EXERCISE PROMPT:
Given the records below, would you repeat exactly the lines that begin at the one containing "o).remd = c.remd := rfl" and end at the one containing "o).dueRows = c.dueRows := rfl", inclusive?

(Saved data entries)
/-! `emit` and `send` add to what leaves the module. -/

@[simp] theorem emit_ctl (c : Core) (o : Out) : (c.emit o).ctl = c.ctl := rfl
@[simp] theorem emit_now (c : Core) (o : Out) : (c.emit o).now = c.now := rfl
@[simp] theorem emit_remd (c : Core) (o : Out) : (c.emit o).remd = c.remd := rfl
@[simp] theorem emit_frozen (c : Core) (o : Out) : (c.emit o).frozen = c.frozen := rfl
@[simp] theorem emit_mem (c : Core) (o : Out) : (c.emit o).mem = c.mem := rfl
@[simp] theorem emit_undef (c : Core) (o : Out) : (c.emit o).undef = c.undef := rfl
@[simp] theorem emit_ue (c : Core) (o : Out) : (c.emit o).ue = c.ue := rfl
@[simp] theorem emit_staged (c : Core) (o : Out) : (c.emit o).staged = c.staged := rfl
@[simp] theorem emit_late (c : Core) (o : Out) : (c.emit o).late = c.late := rfl
@[simp] theorem emit_clean (c : Core) (o : Out) : (c.emit o).clean = c.clean := rfl
@[simp] theorem emit_spoilt (c : Core) (o : Out) : (c.emit o).spoilt = c.spoilt := rfl
@[simp] theorem emit_pend (c : Core) (o : Out) : (c.emit o).pend = c.pend := rfl
@[simp] theorem emit_pageOut (c : Core) (o : Out) : (c.emit o).pageOut = c.pageOut := rfl
@[simp] theorem emit_cow (c : Core) (o : Out) : (c.emit o).cow = c.cow := rfl
@[simp] theorem emit_scrub (c : Core) (o : Out) : (c.emit o).scrub = c.scrub := rfl
@[simp] theorem emit_scrubAt (c : Core) (o : Out) : (c.emit o).scrubAt = c.scrubAt := rfl
@[simp] theorem emit_heldBad (c : Core) (o : Out) : (c.emit o).heldBad = c.heldBad := rfl
@[simp] theorem emit_msgOut (c : Core) (o : Out) : (c.emit o).msgOut = c.msgOut := rfl
@[simp] theorem emit_reqs (c : Core) (o : Out) : (c.emit o).reqs = c.reqs := rfl
@[simp] theorem emit_lateTags (c : Core) (o : Out) : (c.emit o).lateTags = c.lateTags := rfl
@[simp] theorem emit_fetched (c : Core) (o : Out) : (c.emit o).fetched = c.fetched := rfl
@[simp] theorem emit_reader (c : Core) (o : Out) : (c.emit o).reader = c.reader := rfl
@[simp] theorem emit_want (c : Core) (o : Out) : (c.emit o).want = c.want := rfl
@[simp] theorem emit_freeCtr (c : Core) (o : Out) : (c.emit o).freeCtr = c.freeCtr := rfl
@[simp] theorem emit_nfTotal (c : Core) (o : Out) : (c.emit o).nfTotal = c.nfTotal := rfl
@[simp] theorem emit_ddrRanks (c : Core) (o : Out) : (c.emit o).ddrRanks = c.ddrRanks := rfl
@[simp] theorem emit_due (c : Core) (o : Out) : (c.emit o).due = c.due := rfl
@[simp] theorem emit_ceRows (c : Core) (o : Out) : (c.emit o).ceRows = c.ceRows := rfl
@[simp] theorem emit_dueRows (c : Core) (o : Out) : (c.emit o).dueRows = c.dueRows := rfl
@[simp] theorem emit_events (c : Core) (o : Out) : (c.emit o).events = c.events := rfl
@[simp] theorem send_ctl (c : Core) (d k : Nat) (bs : List Byte) : (c.send d k bs).ctl = c.ctl := rfl
@[simp] theorem send_now (c : Core) (d k : Nat) (bs : List Byte) : (c.send d k bs).now = c.now := rfl
@[simp] theorem send_remd (c : Core) (d k : Nat) (bs : List Byte) : (c.send d k bs).remd = c.remd := rfl
@[simp] theorem send_frozen (c : Core) (d k : Nat) (bs : List Byte) : (c.send d k bs).frozen = c.frozen := rfl
@[simp] theorem send_mem (c : Core) (d k : Nat) (bs : List Byte) : (c.send d k bs).mem = c.mem := rfl
@[simp] theorem send_undef (c : Core) (d k : Nat) (bs : List Byte) : (c.send d k bs).undef = c.undef := rfl
@[simp] theorem send_ue (c : Core) (d k : Nat) (bs : List Byte) : (c.send d k bs).ue = c.ue := rfl
@[simp] theorem send_staged (c : Core) (d k : Nat) (bs : List Byte) : (c.send d k bs).staged = c.staged := rfl
@[simp] theorem send_late (c : Core) (d k : Nat) (bs : List Byte) : (c.send d k bs).late = c.late := rfl
@[simp] theorem send_clean (c : Core) (d k : Nat) (bs : List Byte) : (c.send d k bs).clean = c.clean := rfl
@[simp] theorem send_spoilt (c : Core) (d k : Nat) (bs : List Byte) : (c.send d k bs).spoilt = c.spoilt := rfl
@[simp] theorem send_pend (c : Core) (d k : Nat) (bs : List Byte) : (c.send d k bs).pend = c.pend := rfl
@[simp] theorem send_pageOut (c : Core) (d k : Nat) (bs : List Byte) : (c.send d k bs).pageOut = c.pageOut := rfl
@[simp] theorem send_cow (c : Core) (d k : Nat) (bs : List Byte) : (c.send d k bs).cow = c.cow := rfl
@[simp] theorem send_scrub (c : Core) (d k : Nat) (bs : List Byte) : (c.send d k bs).scrub = c.scrub := rfl
@[simp] theorem send_scrubAt (c : Core) (d k : Nat) (bs : List Byte) : (c.send d k bs).scrubAt = c.scrubAt := rfl
@[simp] theorem send_heldBad (c : Core) (d k : Nat) (bs : List Byte) : (c.send d k bs).heldBad = c.heldBad := rfl
@[simp] theorem send_reqs (c : Core) (d k : Nat) (bs : List Byte) : (c.send d k bs).reqs = c.reqs := rfl
@[simp] theorem send_lateTags (c : Core) (d k : Nat) (bs : List Byte) : (c.send d k bs).lateTags = c.lateTags := rfl
@[simp] theorem send_fetched (c : Core) (d k : Nat) (bs : List Byte) : (c.send d k bs).fetched = c.fetched := rfl
@[simp] theorem send_reader (c : Core) (d k : Nat) (bs : List Byte) : (c.send d k bs).reader = c.reader := rfl
@[simp] theorem send_want (c : Core) (d k : Nat) (bs : List Byte) : (c.send d k bs).want = c.want := rfl
@[simp] theorem send_outbox (c : Core) (d k : Nat) (bs : List Byte) : (c.send d k bs).outbox = c.outbox := rfl
@[simp] theorem send_freeCtr (c : Core) (d k : Nat) (bs : List Byte) : (c.send d k bs).freeCtr = c.freeCtr := rfl
@[simp] theorem send_nfTotal (c : Core) (d k : Nat) (bs : List Byte) : (c.send d k bs).nfTotal = c.nfTotal := rfl
@[simp] theorem send_ddrRanks (c : Core) (d k : Nat) (bs : List Byte) : (c.send d k bs).ddrRanks = c.ddrRanks := rfl
@[simp] theorem send_due (c : Core) (d k : Nat) (bs : List Byte) : (c.send d k bs).due = c.due := rfl
@[simp] theorem send_ceRows (c : Core) (d k : Nat) (bs : List Byte) : (c.send d k bs).ceRows = c.ceRows := rfl
@[simp] theorem send_dueRows (c : Core) (d k : Nat) (bs : List Byte) : (c.send d k bs).dueRows = c.dueRows := rfl
@[simp] theorem send_events (c : Core) (d k : Nat) (bs : List Byte) : (c.send d k bs).events = c.events := rfl
@[simp] theorem sendOn_ctl (c : Core) (l k : Nat) (bs : List Byte) : (c.sendOn l k bs).ctl = c.ctl := rfl
@[simp] theorem sendOn_now (c : Core) (l k : Nat) (bs : List Byte) : (c.sendOn l k bs).now = c.now := rfl
@[simp] theorem sendOn_remd (c : Core) (l k : Nat) (bs : List Byte) : (c.sendOn l k bs).remd = c.remd := rfl
@[simp] theorem sendOn_frozen (c : Core) (l k : Nat) (bs : List Byte) : (c.sendOn l k bs).frozen = c.frozen := rfl
@[simp] theorem sendOn_mem (c : Core) (l k : Nat) (bs : List Byte) : (c.sendOn l k bs).mem = c.mem := rfl
@[simp] theorem sendOn_undef (c : Core) (l k : Nat) (bs : List Byte) : (c.sendOn l k bs).undef = c.undef := rfl
@[simp] theorem sendOn_ue (c : Core) (l k : Nat) (bs : List Byte) : (c.sendOn l k bs).ue = c.ue := rfl
@[simp] theorem sendOn_staged (c : Core) (l k : Nat) (bs : List Byte) : (c.sendOn l k bs).staged = c.staged := rfl
@[simp] theorem sendOn_late (c : Core) (l k : Nat) (bs : List Byte) : (c.sendOn l k bs).late = c.late := rfl
@[simp] theorem sendOn_clean (c : Core) (l k : Nat) (bs : List Byte) : (c.sendOn l k bs).clean = c.clean := rfl
@[simp] theorem sendOn_spoilt (c : Core) (l k : Nat) (bs : List Byte) : (c.sendOn l k bs).spoilt = c.spoilt := rfl
@[simp] theorem sendOn_pend (c : Core) (l k : Nat) (bs : List Byte) : (c.sendOn l k bs).pend = c.pend := rfl
@[simp] theorem sendOn_pageOut (c : Core) (l k : Nat) (bs : List Byte) : (c.sendOn l k bs).pageOut = c.pageOut := rfl
@[simp] theorem sendOn_cow (c : Core) (l k : Nat) (bs : List Byte) : (c.sendOn l k bs).cow = c.cow := rfl
@[simp] theorem sendOn_scrub (c : Core) (l k : Nat) (bs : List Byte) : (c.sendOn l k bs).scrub = c.scrub := rfl
@[simp] theorem sendOn_scrubAt (c : Core) (l k : Nat) (bs : List Byte) : (c.sendOn l k bs).scrubAt = c.scrubAt := rfl
@[simp] theorem sendOn_heldBad (c : Core) (l k : Nat) (bs : List Byte) : (c.sendOn l k bs).heldBad = c.heldBad := rfl
@[simp] theorem sendOn_reqs (c : Core) (l k : Nat) (bs : List Byte) : (c.sendOn l k bs).reqs = c.reqs := rfl
@[simp] theorem sendOn_lateTags (c : Core) (l k : Nat) (bs : List Byte) : (c.sendOn l k bs).lateTags = c.lateTags := rfl
@[simp] theorem sendOn_fetched (c : Core) (l k : Nat) (bs : List Byte) : (c.sendOn l k bs).fetched = c.fetched := rfl
@[simp] theorem sendOn_reader (c : Core) (l k : Nat) (bs : List Byte) : (c.sendOn l k bs).reader = c.reader := rfl
@[simp] theorem sendOn_want (c : Core) (l k : Nat) (bs : List Byte) : (c.sendOn l k bs).want = c.want := rfl
@[simp] theorem sendOn_outbox (c : Core) (l k : Nat) (bs : List Byte) : (c.sendOn l k bs).outbox = c.outbox := rfl
@[simp] theorem sendOn_freeCtr (c : Core) (l k : Nat) (bs : List Byte) : (c.sendOn l k bs).freeCtr = c.freeCtr := rfl
@[simp] theorem sendOn_nfTotal (c : Core) (l k : Nat) (bs : List Byte) : (c.sendOn l k bs).nfTotal = c.nfTotal := rfl
@[simp] theorem sendOn_ddrRanks (c : Core) (l k : Nat) (bs : List Byte) : (c.sendOn l k bs).ddrRanks = c.ddrRanks := rfl
@[simp] theorem sendOn_due (c : Core) (l k : Nat) (bs : List Byte) : (c.sendOn l k bs).due = c.due := rfl
@[simp] theorem sendOn_ceRows (c : Core) (l k : Nat) (bs : List Byte) : (c.sendOn l k bs).ceRows = c.ceRows := rfl
@[simp] theorem sendOn_dueRows (c : Core) (l k : Nat) (bs : List Byte) : (c.sendOn l k bs).dueRows = c.dueRows := rfl
@[simp] theorem sendOn_events (c : Core) (l k : Nat) (bs : List Byte) : (c.sendOn l k bs).events = c.events := rfl
@[simp] theorem rd_emit (c : Core) (o : Out) (p : Nat) : (c.emit o).rd p = c.rd p := rfl
@[simp] theorem rd_send (c : Core) (d k p : Nat) (bs : List Byte) : (c.send d k bs).rd p = c.rd p := rfl
@[simp] theorem rd_sendOn (c : Core) (l k p : Nat) (bs : List Byte) : (c.sendOn l k bs).rd p = c.rd p := rfl

/-! A byte of memory reads from the bytes listed and the undefined ranges. -/

theorem rdByte_of_same (c d : Core) (a : Nat) (h1 : d.mem = c.mem) (h2 : d.undef = c.undef) : d.rdByte a = c.rdByte a := by
  unfold rdByte; rw [h1, h2]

YOUR RESPONSE:
@[simp] theorem emit_remd (c : Core) (o : Out) : (c.emit o).remd = c.remd := rfl
@[simp] theorem emit_frozen (c : Core) (o : Out) : (c.emit o).frozen = c.frozen := rfl
@[simp] theorem emit_mem (c : Core) (o : Out) : (c.emit o).mem = c.mem := rfl
@[simp] theorem emit_undef (c : Core) (o : Out) : (c.emit o).undef = c.undef := rfl
@[simp] theorem emit_ue (c : Core) (o : Out) : (c.emit o).ue = c.ue := rfl
@[simp] theorem emit_staged (c : Core) (o : Out) : (c.emit o).staged = c.staged := rfl
@[simp] theorem emit_late (c : Core) (o : Out) : (c.emit o).late = c.late := rfl
@[simp] theorem emit_clean (c : Core) (o : Out) : (c.emit o).clean = c.clean := rfl
@[simp] theorem emit_spoilt (c : Core) (o : Out) : (c.emit o).spoilt = c.spoilt := rfl
@[simp] theorem emit_pend (c : Core) (o : Out) : (c.emit o).pend = c.pend := rfl
@[simp] theorem emit_pageOut (c : Core) (o : Out) : (c.emit o).pageOut = c.pageOut := rfl
@[simp] theorem emit_cow (c : Core) (o : Out) : (c.emit o).cow = c.cow := rfl
@[simp] theorem emit_scrub (c : Core) (o : Out) : (c.emit o).scrub = c.scrub := rfl
@[simp] theorem emit_scrubAt (c : Core) (o : Out) : (c.emit o).scrubAt = c.scrubAt := rfl
@[simp] theorem emit_heldBad (c : Core) (o : Out) : (c.emit o).heldBad = c.heldBad := rfl
@[simp] theorem emit_msgOut (c : Core) (o : Out) : (c.emit o).msgOut = c.msgOut := rfl
@[simp] theorem emit_reqs (c : Core) (o : Out) : (c.emit o).reqs = c.reqs := rfl
@[simp] theorem emit_lateTags (c : Core) (o : Out) : (c.emit o).lateTags = c.lateTags := rfl
@[simp] theorem emit_fetched (c : Core) (o : Out) : (c.emit o).fetched = c.fetched := rfl
@[simp] theorem emit_reader (c : Core) (o : Out) : (c.emit o).reader = c.reader := rfl
@[simp] theorem emit_want (c : Core) (o : Out) : (c.emit o).want = c.want := rfl
@[simp] theorem emit_freeCtr (c : Core) (o : Out) : (c.emit o).freeCtr = c.freeCtr := rfl
@[simp] theorem emit_nfTotal (c : Core) (o : Out) : (c.emit o).nfTotal = c.nfTotal := rfl
@[simp] theorem emit_ddrRanks (c : Core) (o : Out) : (c.emit o).ddrRanks = c.ddrRanks := rfl
@[simp] theorem emit_due (c : Core) (o : Out) : (c.emit o).due = c.due := rfl
@[simp] theorem emit_ceRows (c : Core) (o : Out) : (c.emit o).ceRows = c.ceRows := rfl
@[simp] theorem emit_dueRows (c : Core) (o : Out) : (c.emit o).dueRows = c.dueRows := rfl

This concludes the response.